Decision: Build the question-aware retrieval layer as a local corpus + CLI flow first, not as an always-on service or mandatory MCP tool.
Rationale: Keeps the first version simple, debuggable, and aligned with current project scale.
Consequence: Runtime tool use is deferred, but the core retrieval contract must still be reusable later.
ADR-002: Separate retrieval from isolation
Status: Proposed
Decision: Search results are not passed directly to generation. The system must have an explicit isolation step that produces a question-scoped bundle.
Rationale: This is the core lesson from the gap analysis and from systems like LinkAlign.
Consequence: We need both a ranked-search contract and a bundle contract.
ADR-003: Reuse existing inspect/dbt artifacts instead of inventing new raw metadata sources
Status: Proposed
Decision: M2 builds on target/inspect.json, dbt schema metadata, and lightweight local docs before expanding to broader external context sources.
Rationale: We already have enough local metadata to improve narrowing meaningfully.
Consequence: M2 focuses on shaping and retrieving context, not on a new ingestion platform.
ADR-004: Use deterministic lexical ranking as the default M2 search path
Status: Proposed
Decision: Start with field-weighted lexical/deterministic ranking rather than embeddings or hybrid vector search as the default.
Rationale: Current schema sizes are manageable, exact name matching is highly valuable, and deterministic scoring is easier to debug and validate.
Consequence: Embeddings may be added later if recall is insufficient, but they are not the baseline contract.
ADR-005: Explicitly defer speed and indexing optimization
Status: Proposed
Decision: M2 will not optimize for search performance. A simple Python function over local JSON/JSONL artifacts is acceptable if it narrows context well for the agent.
Rationale: The current corpus sizes are small enough, and the main risk is overbuilding retrieval infrastructure before proving the narrowing contract is useful.
Consequence: If retrieval quality proves useful and corpus sizes grow, optimization can be a later follow-up rather than a design constraint now.
ADR-006: Materialize a derived corpus on disk
Status: Proposed
Decision: Build a structured derived corpus, likely JSONL plus manifest files under target/context/.
Rationale: Keeps the retriever inspectable, rebuildable, and easy to consume from both Python and CLI paths.
Consequence: The corpus becomes a cache/build artifact, not a hand-authored source of truth.
ADR-007: Bundle output must support both structured and text consumers
Status: Proposed
Decision: The question-scoped bundle should include structured records plus a compact text rendering.
Rationale: Current generation code already expects text context; a text form avoids forcing a simultaneous rewrite of every consumer.

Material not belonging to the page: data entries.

-- ==== Sys2Proof/Laws/Sparse.lean ====
section
/-! SUPPORT. The sparse memories: a read after a write, and the canonical form that every write keeps; the same of the
register words and the ring bytes. -/

namespace Sys2Proof.Machine

namespace Sparse

variable {α : Type} [DecidableEq α] {d : Nat → α}

theorem get_below {m : List (Nat × α)} {lo k : Nat} (h : wfFrom d lo m = true) (hk : k < lo) : get d m k = d k := by
  induction m generalizing lo with
  | nil => rfl
  | cons x t ih =>
    obtain ⟨a, v⟩ := x
    simp only [wfFrom, Bool.and_eq_true, decide_eq_true_eq] at h
    obtain ⟨⟨h1, -⟩, h3⟩ := h
    rw [get, if_neg (by omega), ih h3 (by omega)]

theorem wfFrom_mono {m : List (Nat × α)} {lo lo' : Nat} (h : wfFrom d lo m = true) (hl : lo' ≤ lo) : wfFrom d lo' m = true := by
  cases m with
  | nil => rfl
  | cons x t =>
    obtain ⟨a, v⟩ := x
    simp only [wfFrom, Bool.and_eq_true, decide_eq_true_eq] at h ⊢
    exact ⟨⟨by omega, h.1.2⟩, h.2⟩

/-- A read elsewhere is unchanged, canonical or not. -/
theorem get_set_ne (m : List (Nat × α)) {k j : Nat} (v : α) (h : j ≠ k) (hm : wf d m = true) : get d (set d m k v) j = get d m j := by
  unfold wf at hm
  generalize 0 = lo at hm
  induction m generalizing lo with
  | nil =>
    unfold set
    split
    · rfl
    · simp [get, h.symm]
  | cons x t ih =>
    obtain ⟨a, w⟩ := x
    simp only [wfFrom, Bool.and_eq_true, decide_eq_true_eq] at hm
    obtain ⟨⟨-, -⟩, h3⟩ := hm
    unfold set
    split
    · split
      · rfl
      · simp [get, h.symm]
    · split
      · rename_i hka
        subst hka
        split
        · simp [get, h.symm]
        · simp [get, h.symm]
      · simp only [get]
        split
        · rfl
        · exact ih _ h3

/-- A read of the written place gives what was written. -/
theorem get_set_eq (m : List (Nat × α)) (k : Nat) (v : α) (hm : wf d m = true) : get d (set d m k v) k = v := by
  unfold wf at hm
  generalize 0 = lo at hm
  induction m generalizing lo with
  | nil =>
    unfold set
    split
    · rename_i hv; simp [get, hv]
    · simp [get]
  | cons x t ih =>
    obtain ⟨a, w⟩ := x
    simp only [wfFrom, Bool.and_eq_true, decide_eq_true_eq] at hm
    obtain ⟨⟨-, -⟩, h3⟩ := hm
    unfold set
    split
    · rename_i hlt
      split
      · rename_i hv
        rw [hv, get, if_neg (by omega), get_below h3 (by omega)]
      · simp [get]
    · split
      · rename_i hka
        subst hka
        split
        · rename_i hv
          rw [hv, get_below h3 (by omega)]
        · simp [get]
      · rename_i h1 h2
        rw [get, if_neg (by omega)]
        exact ih _ h3

theorem wfFrom_set (m : List (Nat × α)) {lo k : Nat} (v : α) (hm : wfFrom d lo m = true) (hk : lo ≤ k) :
    wfFrom d lo (set d m k v) = true := by
  induction m generalizing lo with
  | nil =>
    unfold set
    split
    · rfl
    · rename_i hv; simp [wfFrom, hk, hv]
  | cons x t ih =>
    obtain ⟨a, w⟩ := x
    have hm' := hm
    simp only [wfFrom, Bool.and_eq_true, decide_eq_true_eq] at hm
    obtain ⟨⟨h1, h2⟩, h3⟩ := hm
    unfold set
    split
    · rename_i hlt
      split
      · exact hm'
      · rename_i hv
        simp only [wfFrom, Bool.and_eq_true, decide_eq_true_eq]
        exact ⟨⟨hk, hv⟩, ⟨by omega, h2⟩, h3⟩
    · split
      · rename_i hka
        subst hka
        split
        · exact wfFrom_mono h3 (by omega)
        · rename_i hv
          simp only [wfFrom, Bool.and_eq_true, decide_eq_true_eq]
          exact ⟨⟨hk, hv⟩, h3⟩
      · simp only [wfFrom, Bool.and_eq_true, decide_eq_true_eq]
        exact ⟨⟨h1, h2⟩, ih h3 (by omega)⟩

/-- A write keeps the canonical form. -/
theorem wf_set (m : List (Nat × α)) (k : Nat) (v : α) (hm : wf d m = true) : wf d (set d m k v) = true :=
  wfFrom_set m v hm (Nat.zero_le k)

/-- So do the writes of several values. -/
theorem wf_setList (vs : List α) (m : List (Nat × α)) (k step : Nat) (hm : wf d m = true) : wf d (setList d m k step vs) = true := by
  induction vs generalizing m k with
  | nil => exact hm
  | cons v t ih => exact ih _ _ (wf_set m k v hm)

theorem get_setList_lt (vs : List α) (m : List (Nat × α)) {k j step : Nat} (h : j < k) (hm : wf d m = true) :
    get d (setList d m k step vs) j = get d m j := by
  induction vs generalizing m k with
  | nil => rfl
  | cons v t ih =>
    rw [setList, ih _ (by omega) (wf_set m k v hm), get_set_ne m v (by omega) hm]

theorem get_setList_ge (vs : List α) (m : List (Nat × α)) {k j : Nat} (h : k + vs.length ≤ j) (hm : wf d m = true) :
    get d (setList d m k 1 vs) j = get d m j := by
  induction vs generalizing m k with
  | nil => rfl
  | cons v t ih =>
    simp only [List.length_cons] at h
    rw [setList, ih _ (by omega) (wf_set m k v hm), get_set_ne m v (by omega) hm]

end Sparse

theorem updAt_length {α : Type} (l : List α) (n : Nat) (f : α → α) : (updAt l n f).length = l.length := by
  induction l generalizing n with
  | nil => rfl
  | cons x t ih => cases n with
    | zero => rfl
    | succ n => simp [updAt, ih]

theorem getD_updAt_eq {α : Type} (l : List α) (n : Nat) (f : α → α) (x : α) (h : n < l.length) :
    (updAt l n f).getD n x = f (l.getD n x) := by
  induction l generalizing n with
  | nil => simp at h
  | cons y t ih => cases n with
    | zero => rfl
    | succ n => simpa [updAt] using ih n (by simpa using h)

theorem getD_updAt_ne {α : Type} (l : List α) {n k : Nat} (f : α → α) (x : α) (h : k ≠ n) :
    (updAt l n f).getD k x = l.getD k x := by
  induction l generalizing n k with
  | nil => rfl
  | cons y t ih => cases n with
    | zero => cases k with
      | zero => exact absurd rfl h
      | succ k => rfl
    | succ n => cases k with
      | zero => rfl
      | succ k => simpa [updAt] using ih (by omega)

namespace State

/-- The register words are canonical. -/
def RegsWf (s : State) : Prop := Sparse.wf Reg.resetOf s.regs = true

theorem w_wf {s : State} (h : s.RegsWf) (a : Nat) (v : Word) : (s.w a v).RegsWf := Sparse.wf_set _ _ _ h

theorem r_w_eq {s : State} (h : s.RegsWf) (a : Nat) (v : Word) : (s.w a v).r a = v := Sparse.get_set_eq _ _ _ h

theorem r_w_ne {s : State} (h : s.RegsWf) {a x : Nat} (v : Word) (hx : x ≠ a) : (s.w a v).r x = s.r x :=
  Sparse.get_set_ne _ _ hx h

theorem setRingBytes_wf {s : State} (h : Sparse.wf (fun _ => 0#8) s.ring = true) (a : Nat) (bs : List Byte) :
    Sparse.wf (fun _ => 0#8) (s.setRingBytes a bs).ring = true := Sparse.wf_setList _ _ _ _ h

theorem ringByte_setRingBytes_out {s : State} (h : Sparse.wf (fun _ => 0#8) s.ring = true) (a : Nat) (bs : List Byte) {x : Nat}
    (hx : x < a ∨ a + bs.length ≤ x) : (s.setRingBytes a bs).ringByte x = s.ringByte x := by
  rcases hx with hx | hx
  · exact Sparse.get_setList_lt _ _ hx h
  · exact Sparse.get_setList_ge _ _ hx h

end State

end Sys2Proof.Machine
end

Consequence: The bundle contract must preserve enough structure for future tooling while remaining easy to inject into prompts now.
ADR-008: Defer runtime search_context tool exposure until after the M2 contract stabilizes
Status: Proposed
Decision: Do not make a new agent tool the primary M2 deliverable. Instead, design the retrieval engine so a future tool can wrap it directly.
Rationale: Tool exposure before the retrieval contract is stable creates two moving parts at once.
Consequence: M2 should still define the likely future tool shapes and keep CLI/core logic reusable.
ADR-009: Keep full-schema prompting as a fallback
Status: Proposed
Decision: Retrieved-and-isolated context becomes a preferred path, not an all-or-nothing hard dependency.
Rationale: Some current projects are small enough that full schema context is still acceptable, and we need a safe fallback while the retriever matures.
Consequence: Consumers need a clear fallback rule when corpus or bundle generation is unavailable.
ADR-010: Measure retrieval quality through downstream and retrieval-specific signals
Status: Proposed
Decision: Judge the system by both retrieval metrics (top-k table/column hit, bundle inclusion) and downstream text-to-SQL quality.
Rationale: Retrieval that looks good in isolation but fails to help generation is not enough.
Consequence: This initiative should connect to existing eval work rather than inventing a disconnected success metric.